Another approach to avoid non-linearity is local regression, which is based on the idea that quantitative predictions can be obtained from a large library of samples by identifying library samples spectrally similar to the unknown sample and deriving a prediction from these similar samples only. Five classical local regression methods, i.e., Comparison Analysis using Restructured Near infrared and Constituent Data (CARNAC), Locally Weighted Regression (LWR), (LOCAL), Locally Biased Regression (LBR) and Local Lazy Regression (LLR) algorithm have been developed and reviewed.25 Perez-Marin et al.26 compared three non-linear approaches of LS-SVM, CARNAC and LBR, and the best result was obtained by using CARNAC. In one of our previous works,27 wavelet transform (WT) was introduced into the local regression. Discrete wavelet transform (DWT) was firstly utilized to compress the NIR spectra, and then the calibration sub-sets were individually selected for each prediction sample according to the Euclidean distance in wavelet domain. Most recently, a new local approach named Local Central Algorithm (LCA) is proposed,28 in which the Mahalanobis distance in PC space was used to select the calibration set and the final prediction is calculated using a central tendency statistic, the mean of the local neighbours. Local regression can avoid the nonlinearity in large datasets which is caused by the large concentration difference, however, further studies are still needed for the selection of the sub-set and as a way of performing subsequent regression.
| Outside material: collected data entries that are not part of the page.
@[simp] theorem takeUnlock_frame (n : Nat) (s : State) :
    ((takeUnlock n s).1).pending = s.pending ∧ ((takeUnlock n s).1).time = s.time ∧
      ((takeUnlock n s).1).cfg = s.cfg ∧ ((takeUnlock n s).1).flc = s.flc ∧ ((takeUnlock n s).1).pt = s.pt ∧
      ((takeUnlock n s).1).env = s.env ∧ ((takeUnlock n s).1).sq = s.sq ∧ ((takeUnlock n s).1).rc = s.rc ∧
      ((takeUnlock n s).1).lc = s.lc ∧ ((takeUnlock n s).1).su = s.su ∧ ((takeUnlock n s).1).mu = s.mu ∧
      ((takeUnlock n s).1).sp = s.sp ∧ ((takeUnlock n s).1).lu = s.lu ∧
      ((takeUnlock n s).1).freeCount = s.freeCount := by
  unfold takeUnlock
  (repeat' split) <;> simp [answerOk, refuse]

@[simp] theorem sendQuery_frame (q : QueryFields) (s : State) :
    ((sendQuery q s).1).pending = s.pending ∧ ((sendQuery q s).1).time = s.time ∧
      ((sendQuery q s).1).cfg = s.cfg ∧ ((sendQuery q s).1).flc.link = s.flc.link ∧
      ((sendQuery q s).1).pt = s.pt ∧ ((sendQuery q s).1).env = s.env ∧ ((sendQuery q s).1).sq = s.sq ∧
      ((sendQuery q s).1).rc = s.rc ∧ ((sendQuery q s).1).lc = s.lc ∧ ((sendQuery q s).1).st = s.st ∧
      ((sendQuery q s).1).mu = s.mu ∧ ((sendQuery q s).1).sp = s.sp ∧ ((sendQuery q s).1).lu = s.lu ∧
      ((sendQuery q s).1).freeCount = s.freeCount := by
  generalize h : (sendQuery q s).1 = t
  unfold sendQuery at h
  try dsimp only at h
  (repeat' split at h) <;> (subst h; simp_all)

@[simp] theorem takeQueryStock_frame (suits : Bool) (q : QueryFields) (s : State) :
    ((takeQueryStock suits q s).1).pending = s.pending ∧ ((takeQueryStock suits q s).1).time = s.time ∧
      ((takeQueryStock suits q s).1).cfg = s.cfg ∧ ((takeQueryStock suits q s).1).flc.link = s.flc.link ∧
      ((takeQueryStock suits q s).1).pt = s.pt ∧ ((takeQueryStock suits q s).1).env = s.env ∧
      ((takeQueryStock suits q s).1).sq = s.sq ∧ ((takeQueryStock suits q s).1).rc = s.rc ∧
      ((takeQueryStock suits q s).1).lc = s.lc ∧ ((takeQueryStock suits q s).1).st = s.st ∧
      ((takeQueryStock suits q s).1).mu = s.mu ∧ ((takeQueryStock suits q s).1).sp = s.sp ∧
      ((takeQueryStock suits q s).1).lu = s.lu ∧ ((takeQueryStock suits q s).1).freeCount = s.freeCount := by
  unfold takeQueryStock
  (repeat' split) <;> simp [refuse]

@[simp] theorem cancelReserving_frame (s : State) :
    (cancelReserving s).pending = s.pending ∧ (cancelReserving s).time = s.time ∧
      (cancelReserving s).cfg = s.cfg ∧ (cancelReserving s).flc.link = s.flc.link ∧
      (cancelReserving s).pt = s.pt ∧ (cancelReserving s).env = s.env ∧ (cancelReserving s).sq = s.sq ∧
      (cancelReserving s).rc = s.rc ∧ (cancelReserving s).lc = s.lc ∧ (cancelReserving s).st = s.st ∧
      (cancelReserving s).mu = s.mu ∧ (cancelReserving s).sp = s.sp ∧ (cancelReserving s).lu = s.lu ∧
      (cancelReserving s).freeCount = s.freeCount := by
  generalize h : cancelReserving s = t
  unfold cancelReserving at h
  try dsimp only at h
  (repeat' split at h) <;> (subst h; simp_all)

@[simp] theorem takeCancelQuery_frame (s : State) :
    ((takeCancelQuery s).1).pending = s.pending ∧ ((takeCancelQuery s).1).time = s.time ∧
      ((takeCancelQuery s).1).cfg = s.cfg ∧ ((takeCancelQuery s).1).flc.link = s.flc.link ∧
      ((takeCancelQuery s).1).pt = s.pt ∧ ((takeCancelQuery s).1).env = s.env ∧
      ((takeCancelQuery s).1).sq = s.sq ∧ ((takeCancelQuery s).1).rc = s.rc ∧
      ((takeCancelQuery s).1).lc = s.lc ∧ ((takeCancelQuery s).1).st = s.st ∧
      ((takeCancelQuery s).1).mu = s.mu ∧ ((takeCancelQuery s).1).sp = s.sp ∧
      ((takeCancelQuery s).1).lu = s.lu ∧ ((takeCancelQuery s).1).freeCount = s.freeCount := by
  unfold takeCancelQuery
  (repeat' split) <;> simp [answerOk, refuse]

@[simp] theorem openMove_frame (info : MoveInfo) (s : State) :
    ((openMove info s).1).pending = s.pending ∧ ((openMove info s).1).time = s.time ∧
      ((openMove info s).1).cfg = s.cfg ∧ ((openMove info s).1).flc.link = s.flc.link ∧
      ((openMove info s).1).pt = s.pt ∧ ((openMove info s).1).env = s.env ∧ ((openMove info s).1).sq = s.sq ∧
      ((openMove info s).1).rc = s.rc ∧ ((openMove info s).1).lc = s.lc ∧ ((openMove info s).1).st = s.st ∧
      ((openMove info s).1).su = s.su ∧ ((openMove info s).1).mu.queue = s.mu.queue ∧
      ((openMove info s).1).sp.mode = s.sp.mode ∧ ((openMove info s).1).sp.front = s.sp.front ∧
      ((openMove info s).1).lu = s.lu ∧ ((openMove info s).1).freeCount = s.freeCount := by
  generalize h : (openMove info s).1 = t
  unfold openMove at h
  try dsimp only at h
  (repeat' split at h) <;> (subst h; simp_all)

@[simp] theorem takeMoveRequest_frame (suits : Bool) (m : MoveFields) (s : State) :
    ((takeMoveRequest suits m s).1).pending = s.pending ∧ ((takeMoveRequest suits m s).1).time = s.time ∧
      ((takeMoveRequest suits m s).1).cfg = s.cfg ∧ ((takeMoveRequest suits m s).1).flc.link = s.flc.link ∧
      ((takeMoveRequest suits m s).1).pt = s.pt ∧ ((takeMoveRequest suits m s).1).env = s.env ∧
      ((takeMoveRequest suits m s).1).sq = s.sq ∧ ((takeMoveRequest suits m s).1).rc = s.rc ∧
      ((takeMoveRequest suits m s).1).lc = s.lc ∧ ((takeMoveRequest suits m s).1).st = s.st ∧
      ((takeMoveRequest suits m s).1).su = s.su ∧ ((takeMoveRequest suits m s).1).mu.queue = s.mu.queue ∧
      ((takeMoveRequest suits m s).1).sp.mode = s.sp.mode ∧
      ((takeMoveRequest suits m s).1).sp.front = s.sp.front ∧ ((takeMoveRequest suits m s).1).lu = s.lu ∧
      ((takeMoveRequest suits m s).1).freeCount = s.freeCount := by
  unfold takeMoveRequest judge
  (repeat' split) <;> simp [refuse]

@[simp] theorem cancelUnanswered_frame (n : Nat) (e : MoveEntry) (s : State) :
    (cancelUnanswered n e s).pending = s.pending ∧ (cancelUnanswered n e s).time = s.time ∧
      (cancelUnanswered n e s).cfg = s.cfg ∧ (cancelUnanswered n e s).flc = s.flc ∧
      (cancelUnanswered n e s).pt = s.pt ∧ (cancelUnanswered n e s).env = s.env ∧
      (cancelUnanswered n e s).sq = s.sq ∧ (cancelUnanswered n e s).rc = s.rc ∧
      (cancelUnanswered n e s).lc = s.lc ∧ (cancelUnanswered n e s).st = s.st ∧
      (cancelUnanswered n e s).su = s.su ∧ (cancelUnanswered n e s).mu.queue = s.mu.queue ∧
      (cancelUnanswered n e s).sp.mode = s.sp.mode ∧ (cancelUnanswered n e s).sp.front = s.sp.front ∧
      (cancelUnanswered n e s).lu = s.lu ∧ (cancelUnanswered n e s).freeCount = s.freeCount := by
  simp [cancelUnanswered]

@[simp] theorem cancelAwarded_frame (n : Nat) (e : MoveEntry) (crane : Nat) (s : State) :
    (cancelAwarded n e crane s).pending = s.pending ∧ (cancelAwarded n e crane s).time = s.time ∧
      (cancelAwarded n e crane s).cfg = s.cfg ∧ (cancelAwarded n e crane s).flc.link = s.flc.link ∧
      (cancelAwarded n e crane s).pt = s.pt ∧ (cancelAwarded n e crane s).env = s.env ∧
      (cancelAwarded n e crane s).sq = s.sq ∧ (cancelAwarded n e crane s).rc = s.rc ∧
      (cancelAwarded n e crane s).lc = s.lc ∧ (cancelAwarded n e crane s).st = s.st ∧
      (cancelAwarded n e crane s).su = s.su ∧ (cancelAwarded n e crane s).mu.queue = s.mu.queue ∧
      (cancelAwarded n e crane s).sp.mode = s.sp.mode ∧ (cancelAwarded n e crane s).sp.front = s.sp.front ∧
      (cancelAwarded n e crane s).lu = s.lu ∧ (cancelAwarded n e crane s).freeCount = s.freeCount := by
  generalize h : cancelAwarded n e crane s = t
  unfold cancelAwarded at h
  try dsimp only at h
  (repeat' split at h) <;> (subst h; simp_all)

@[simp] theorem cancelLive_frame (n : Nat) (e : MoveEntry) (s : State) :
    (cancelLive n e s).pending = s.pending ∧ (cancelLive n e s).time = s.time ∧
      (cancelLive n e s).cfg = s.cfg ∧ (cancelLive n e s).flc.link = s.flc.link ∧
      (cancelLive n e s).pt = s.pt ∧ (cancelLive n e s).env = s.env ∧ (cancelLive n e s).sq = s.sq ∧
      (cancelLive n e s).rc = s.rc ∧ (cancelLive n e s).lc = s.lc ∧ (cancelLive n e s).st = s.st ∧
      (cancelLive n e s).su = s.su ∧ (cancelLive n e s).mu.queue = s.mu.queue ∧
      (cancelLive n e s).sp.mode = s.sp.mode ∧ (cancelLive n e s).sp.front = s.sp.front ∧
      (cancelLive n e s).lu = s.lu ∧ (cancelLive n e s).freeCount = s.freeCount := by
  generalize h : cancelLive n e s = t
  unfold cancelLive at h
  try dsimp only at h
  (repeat' split at h) <;> (subst h; simp_all)

@[simp] theorem takeCancelMove_frame (tag : Byte) (s : State) :
    ((takeCancelMove tag s).1).pending = s.pending ∧ ((takeCancelMove tag s).1).time = s.time ∧
      ((takeCancelMove tag s).1).cfg = s.cfg ∧ ((takeCancelMove tag s).1).flc.link = s.flc.link ∧
      ((takeCancelMove tag s).1).pt = s.pt ∧ ((takeCancelMove tag s).1).env = s.env ∧
      ((takeCancelMove tag s).1).sq = s.sq ∧ ((takeCancelMove tag s).1).rc = s.rc ∧
      ((takeCancelMove tag s).1).lc = s.lc ∧ ((takeCancelMove tag s).1).st = s.st ∧
      ((takeCancelMove tag s).1).su = s.su ∧ ((takeCancelMove tag s).1).mu.queue = s.mu.queue ∧
      ((takeCancelMove tag s).1).sp.mode = s.sp.mode ∧ ((takeCancelMove tag s).1).sp.front = s.sp.front ∧
      ((takeCancelMove tag s).1).lu = s.lu ∧ ((takeCancelMove tag s).1).freeCount = s.freeCount := by
  unfold takeCancelMove
  (repeat' split) <;> simp [answerOk, refuse]

@[simp] theorem takeMoveFinish_frame (s : State) :
    ((takeMoveFinish s).1).pending = s.pending ∧ ((takeMoveFinish s).1).time = s.time ∧
      ((takeMoveFinish s).1).cfg = s.cfg ∧ ((takeMoveFinish s).1).flc.link = s.flc.link ∧
      ((takeMoveFinish s).1).env.own = s.env.own ∧ ((takeMoveFinish s).1).su = s.su ∧
      ((takeMoveFinish s).1).mu.moves = s.mu.moves ∧ ((takeMoveFinish s).1).sp.front = s.sp.front ∧
      ((takeMoveFinish s).1).lu.estop = s.lu.estop ∧
      ((takeMoveFinish s).1).lu.loadAttached = s.lu.loadAttached ∧
      ((takeMoveFinish s).1).freeCount = s.freeCount := by
  unfold takeMoveFinish
  (repeat' split) <;> simp [answerOk, refuse]

@[simp] theorem takePosition_frame (v : PositionFields) (s : State) :
    ((takePosition v s).1).pending = s.pending ∧ ((takePosition v s).1).time = s.time ∧
      ((takePosition v s).1).cfg = s.cfg ∧ ((takePosition v s).1).flc.link = s.flc.link ∧
      ((takePosition v s).1).pt = s.pt ∧ ((takePosition v s).1).sq = s.sq ∧ ((takePosition v s).1).rc = s.rc ∧
      ((takePosition v s).1).lc = s.lc ∧ ((takePosition v s).1).st = s.st ∧ ((takePosition v s).1).su = s.su ∧
      ((takePosition v s).1).mu.queue = s.mu.queue ∧ ((takePosition v s).1).mu.moves = s.mu.moves ∧
      ((takePosition v s).1).sp = s.sp ∧ ((takePosition v s).1).lu.estop = s.lu.estop ∧
      ((takePosition v s).1).lu.loadAttached = s.lu.loadAttached ∧
      ((takePosition v s).1).freeCount = s.freeCount := by
  unfold takePosition answerOk
  dsimp only
  split <;> simp

@[simp] theorem leaveRun_frame (s : State) :
    ((leaveRun s).1).pending = s.pending ∧ ((leaveRun s).1).time = s.time ∧ ((leaveRun s).1).cfg = s.cfg ∧
      ((leaveRun s).1).flc.link = s.flc.link ∧ ((leaveRun s).1).env.own = s.env.own ∧
      ((leaveRun s).1).su = s.su ∧ ((leaveRun s).1).mu.moves = s.mu.moves ∧
      ((leaveRun s).1).sp.front = s.sp.front ∧ ((leaveRun s).1).lu.estop = s.lu.estop ∧
      ((leaveRun s).1).lu.loadAttached = s.lu.loadAttached ∧ ((leaveRun s).1).freeCount = s.freeCount := by
  generalize h : (leaveRun s).1 = t
  unfold leaveRun at h
  try dsimp only at h
  (repeat' split at h) <;> (subst h; simp_all)

@[simp] theorem takeSetMode_frame (target : Mode) (s : State) :
    ((takeSetMode target s).1).pending = s.pending ∧ ((takeSetMode target s).1).time = s.time ∧
      ((takeSetMode target s).1).cfg = s.cfg ∧ ((takeSetMode target s).1).flc.link = s.flc.link ∧
      ((takeSetMode target s).1).env.own = s.env.own ∧ ((takeSetMode target s).1).su = s.su ∧
      ((takeSetMode target s).1).mu.moves = s.mu.moves ∧ ((takeSetMode target s).1).sp.front = s.sp.front ∧
      ((takeSetMode target s).1).lu.estop = s.lu.estop ∧
      ((takeSetMode target s).1).lu.loadAttached = s.lu.loadAttached ∧
      ((takeSetMode target s).1).freeCount = s.freeCount := by
  unfold takeSetMode
  dsimp only
  (repeat' split) <;> simp [modeDone, refuse]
There are three basic questions in ensemble modeling, i.e., the basic algorithm, generation and integration of the individual models (or member models). Theoretically, any modeling technique, such as MLR, PLS, SVR, ANN, etc., can be used as the basic algorithm, but PLS is the most commonly used one. The methods for generation of the member models include techniques of re-sampling,9,30,31 blocking,32 clustering33,34 and signal decomposition such as wavelet transform.35–37 Integration of the member models is key to ensemble modeling, which are generally implemented by combination of or statistically selecting from the results obtained by all the member models. The former is realized by simple average38 or weighted average,39 while the latter by weighted median,30 and different criteria such as prediction error,40 prediction residual error sum of squares (PRESS),36 hat matrix,41 nonnegative least square39etc., can be used to determine the weights for the member models.
Both theoretical and empirical researches have shown that the ensemble is valid only if the member models encode different aspects of whole calibration space and have a certain accuracy, which means a trade-off between so-called diversity and accuracy. Therefore, different ways for this purpose gave birth to different ensemble methods. Two popular approaches for creating diversity are bagging and boosting.42 In bagging, each member model is independent, i.e., samples in a calibration set are picked out randomly (with replacement) in the generation of member models, while in boosting, each member model is dependent on the previous ones, i.e., samples in a calibration set are picked out (with replacement) according to the probability obtained by previous member models under the ruler of “poor prediction result with high probability”. Simple average and weighted median are generally used for the ensemble prediction for the two strategies, respectively. Methods such as boosting PLS,40 boosting SVR43 and consensus LS-SVR9 have been proposed, and applied in the quantitative analysis of NIR spectra with the superiorities both in accuracy and stability compared with the methods based on single model. However, it is worthy of note that the sample selection method in boosting is sensitive to the outliers, since the samples with high probability are always selected in the construction of member models. Although robust versions of boosting PLS were developed to overcome the effect of outliers,44,45 efforts for improving the technique is still needed.
Recently, an alternative ensemble scheme based on a self-organizing map (SOM) named as SOMEPLS was proposed.33 In this method, all the calibration samples are clustered into the neurons by SOM, and then samples from different neurons are chosen to form a calibration subset. The results indicated that SOMEPLS can achieve better prediction accuracy than reference algorithms without increasing the complexity of the corresponding calibration model. However, it is not easy to determine the number of the neurons in practical uses, and the performance of the algorithm is dependent on the size calibration set.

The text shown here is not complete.